Big Tech earnings season and the capex spiral
Big Tech earnings season begins next week with Google leading the charge. While investors usually focus on profit and revenue figures, the most critical data point this time centers on capital expenditure for AI infrastructure. Companies including Amazon, Microsoft, and Meta have committed over 700 billion dollars to this sector for the current year. The primary concern is whether these massive outlays translate into meaningful growth or simply cover the rising costs of necessary equipment.
Building AI data centers has become significantly more expensive. Prices for memory chips have increased, while access to power equipment, construction materials, and qualified labor remains restricted. Analysts note that the cost to construct one gigawatt of AI capacity has climbed by approximately 20 percent. A standard Nvidia-based configuration that previously cost 29 billion dollars now requires 35 billion dollars. This price surge creates a difficult cycle where increasing demand leads to further shortages and higher costs for everyone involved.

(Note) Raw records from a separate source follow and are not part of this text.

/-- A network request's response is sent, with the trailer that its slot gives it (R306). -/
theorem respond_network (hv : ∀ f, m.via ≠ .window f) : ∃ s0 key rest, respond m m.slot a data last s =
    sendResponse m.via key (responseBody m m.slot.isSome a.code data last ++ rest) s0 := by
  unfold respond responseBody
  cases hvia : m.via with
  | window f => exact absurd hvia (hv f)
  | can _ _ | udp _ _ =>
    cases m.slot with
    | none => exact ⟨_, _, [], by rw [List.append_nil]⟩
    | some j => exact ⟨_, _, _, by simp only [List.append_assoc]; rfl⟩

/-- A response under a message's own slot is its answer, whatever it carries. -/
theorem respond_answered : Answered (respond m m.slot a data last s) m m.slot.isSome a.code data last := by
  by_cases hv : ∃ f, m.via = .window f
  · obtain ⟨f, hf⟩ := hv
    obtain ⟨s0, e⟩ := respond_window m a data last s hf
    rw [e]
    exact answered_of_ready (List.append_nil _).symm rfl hf (congrArg Win.ready (State.win_setWin _ _ _))
  · have hnet : ∀ f, m.via ≠ .window f := fun f hf => hv ⟨f, hf⟩
    obtain ⟨s0, key, rest, e⟩ := respond_network m a data last s hnet
    obtain ⟨hreply, hsent⟩ := sendResponse_sent m.via key (responseBody m m.slot.isSome a.code data last ++ rest) s0
    rw [e]
    exact answered_of_sent rfl hreply hnet fun d hd => ⟨key, hsent d hd⟩

end

/-! ### A request taken up (R302) -/

theorem takenUp_only (m : Msg) (s : State) : Only ([.dict] ++ signalParts) s (takenUp m s) := by
  have hturn : Only [.dict] s { s with dict := { s.dict with turn := sourcePlace m } } := (Only.refl _ s).dict rfl
  exact (touchSession_only _ _).after rfl ((perfEvent_only _ _ _ _ _).after rfl (hturn.mono rfl))

theorem touchSession_session (src : Source) (s : State) : (touchSession src s).dict.session = s.dict.session := by
  unfold touchSession
  split <;> rfl

theorem takenUp_session (m : Msg) (s : State) : (takenUp m s).dict.session = s.dict.session := by
  unfold takenUp
  rw [touchSession_session, (perfEvent_keeps _ _ _ _ _).dict]

/-- The floor raised leaves the rest of the dictionary: the session and the requests that wait for an answer. -/
theorem raiseFloor_dict (j v : Nat) (s : State) : ∃ x y, (raiseFloor j v s).dict = { s.dict with floor := x, floorRes := y } := by
  unfold raiseFloor
  dsimp only
  split
  · exact ⟨_, _, rfl⟩
  · rw [(writeStore_only _ _ _).same .dict rfl]
    exact ⟨_, _, rfl⟩

theorem heardFrom_only (m : Msg) (j : Nat) (s : State) : Only ([.dict, .aon, .fresh] ++ signalParts) s (heardFrom m j s) :=
  ((raiseFloor_only _ _ _).mono rfl).dict rfl

/-- What a request that passed authentication leaves of the session and of the requests that are not yet answered. -/
theorem heardFrom_keeps (m : Msg) (j : Nat) (s : State) :
    (heardFrom m j s).dict.session = s.dict.session ∧ unanswered (heardFrom m j s) = unanswered s := by
  obtain ⟨x, y, e⟩ := raiseFloor_dict j ((m.seal.map (fun t => t.counter.toNat)).getD 0) s
  have htx := (heardFrom_only m j s).same .tx rfl
  unfold unanswered State.ticket
  rw [htx]
  simp only [heardFrom, e, and_self]

theorem receive_window {op : Nat} {m : Msg} {s : State} {f : Fin 32} (hv : m.via = .window f) (hb : (s.win f.val).busy = true)
    (ht : (s.win f.val).taken = false) (hm : m = windowMsg s f) : receive op m s = takeWindow op f s := by
  simp only [receive, hv]
  rw [if_pos ⟨hb, by simp [ht], hm⟩]

theorem receive_network {op : Nat} {m : Msg} {s : State} (hv : ∀ f, m.via ≠ .window f) : receive op m s = receiveNet op m s := by
  unfold receive
  split
  · exact absurd ‹_› (hv _)
  · rfl

theorem arrive_free {op : Nat} {m : Msg} {s : State} (h : sourceBusy s m = false) : arrive op m s = process op m s :=
  if_pos (by simp [h])

/-- A network request that is taken, passes authentication and finds its source free is processed. -/
theorem receiveNet_passes {op : Nat} {m : Msg} {s : State} {j : Fin 16} (hon : (SMap.get s.dict.ifaces m.via.iface {}).on = true)
    (ht : takeNet s m = .taken) (hb : sourceBusy s m = false) (ha : authenticate s m = .pass j) :
    receiveNet op m s = process op m (heardFrom m j.val s) := by
  have hbusy : sourceBusy (heardFrom m j.val s) m = false := by
    unfold sourceBusy at hb ⊢
    rw [(heardFrom_keeps m j.val s).2, hb]
  simp only [receiveNet, hon, not_true, if_false, ht, authenticated, ha]
  exact arrive_free hbusy

section
variable {s s1 : State} {m : Msg} (h : Reaches s m s1)
include h

/-- A message that reaches the agent is served in the state that has taken it up. -/
theorem receive_of_reaches (op : Nat) : receive op m s = conclude op m s1 := by
  obtain ⟨-, h⟩ := h
  split at h
  · rename_i f hv
    obtain ⟨hbusy, htaken, hm, rfl⟩ := h
    rw [receive_window hv hbusy htaken hm, takeWindow, ← hm]
    rfl
  · rename_i hv
    obtain ⟨hon, htaken, hbusy, j, hauth, rfl⟩ := h
    rw [receive_network hv, receiveNet_passes hon htaken hbusy hauth]
    rfl

theorem reaches_only : Only ([.dict, .aon, .fresh] ++ signalParts) s s1 := by
  obtain ⟨-, h⟩ := h
  split at h
  · obtain ⟨-, -, -, rfl⟩ := h
    exact (takenUp_only _ _).after rfl ((State.setWin_only _ _ _).mono rfl)
  · obtain ⟨-, -, -, j, -, rfl⟩ := h
    exact (takenUp_only _ _).after rfl (heardFrom_only _ _ _)

theorem reaches_session : s1.dict.session = s.dict.session := by
  obtain ⟨-, h⟩ := h
  split at h
  · obtain ⟨-, -, -, rfl⟩ := h
    exact takenUp_session _ _
  · obtain ⟨-, -, -, j, -, rfl⟩ := h
    exact (takenUp_session _ _).trans (heardFrom_keeps _ _ _).1

end

/-- A request that is answered at once. -/
theorem conclude_now {op : Nat} {m : Msg} {s t : State} {a : Abort} {data : List Byte} {last : Bool}
    (h : serveOp op m s = (t, .now a data last)) : conclude op m s = respond m m.slot a data last t := by
  simp only [conclude, h]

/-! ### TX_BEGIN (R309) -/

section
variable {m : Msg} {s : State} (hshape : shapeOk 5 m = true) (hold : mayHold m.source = true)
include hshape hold

theorem serveOp_begin_opens {k : Nat} (h : nextTicket s m.source = some k) :
    serveOp 5 m s = (openTicket m.source k s, .now .ok (leBytes 1 k) false) := by
  simp [serveOp, serveBegin, hshape, hold, h]

theorem serveOp_begin_refuses (h : nextTicket s m.source = none) : serveOp 5 m s = (s, .now .busy [] false) := by
  simp [serveOp, serveBegin, refused, hshape, hold, h]

end

end Sys2Proof.Machine
end

section
/-! PROOF. Tickets are opened and drafts written. -/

Industry research indicates that a substantial portion of the recent increase in capital spending serves to offset inflation rather than fund new capacity. Estimates suggest that 20 to 30 percent of future budget hikes will likely go toward higher costs. Investors are urged to look beyond total spending numbers to determine if these investments represent actual expansion. If companies report increased budget allocations without corresponding data on GPU deployments or new power capacity, those figures may indicate stagnant growth disguised by higher market prices.